On the other hand, maybe it is a market segment that you want to enter.
However, odds are that the market is relatively efficient and there is a
reasonable alignment between market size and the number of people providing
services to meet its unique requirements. It is also probable that the
customers in that market have existing business relationships with existing
providers.

Or to put it another way, entering an established market segment is typically
a long term process and requires a meaningful commitment of resources before
profits are likely. Often, small shops are used for price comparison and
beating down the company that was always going to get the contract. It's worth
being cautious when a prospect educates you about your own business because it
means the prospect might not have a high opinion of your KSA's in regard to
their needs. Good luck.

------
davismwfl
Do they know you are a small company? An assembled and audited SOC2 report is
not inexpensive and is a lot to ask of a small firm to have already. What is
reasonable is if they are asking you to produce your processes/procedures of
how you feel you meet the requirements of SOC2. Also if you are using
something like AWS, that can help you satisfy some of the compliance side too.

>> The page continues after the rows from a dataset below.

-- ==== Sys2Proof/Laws/Frames.lean ====
section
/-! SUPPORT. The frames of the shared operations: for each operation, the blocks it leaves as they
stand, one lemma per block. -/

namespace Sys2Proof.Laws

open Sys2Proof.Machine

/-- What every step of a walk over the channels keeps, the walk keeps. -/
theorem forChannels_keeps {α : Type} (g : State → α) (f : Fin 8 → State → State)
    (h : ∀ c s, g (f c s) = g s) (s : State) : g (forChannels f s) = g s := by
  have key : ∀ (l : List (Fin 8)) (s : State), g (l.foldl (fun s c => f c s) s) = g s := by
    intro l
    induction l with
    | nil => intro s; rfl
    | cons c l ih => intro s; simp [List.foldl_cons, ih, h]
  exact key allChannels s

I have been in your shoes where I ran a small company and got an opportunity
(eventual deal) with a large Fortune 500 firm and they were asking me for SOC
and ISO type reports early on. I was up front with them and said I was happy
to share all the details why I felt we were meeting those requirements but I
couldn't justify the $10's of thousands of dollars to assemble and have
audited these standards and reports at the time. Essentially they had their
typical vendor checklist they were looking at and just asked because it was on
the checklist. Once I went through the details, they were pretty understanding
and helped me get them the information they needed to demonstrate compliance
without us having to go through the insanity for a small company that some of
these standards require.

------
codegladiator
If you are hosted on cloud, you can probably ask your cloud provider for it.
for instance digital ocean provides it (i was recently asked for the same for
one of my services, and you can say no to banks)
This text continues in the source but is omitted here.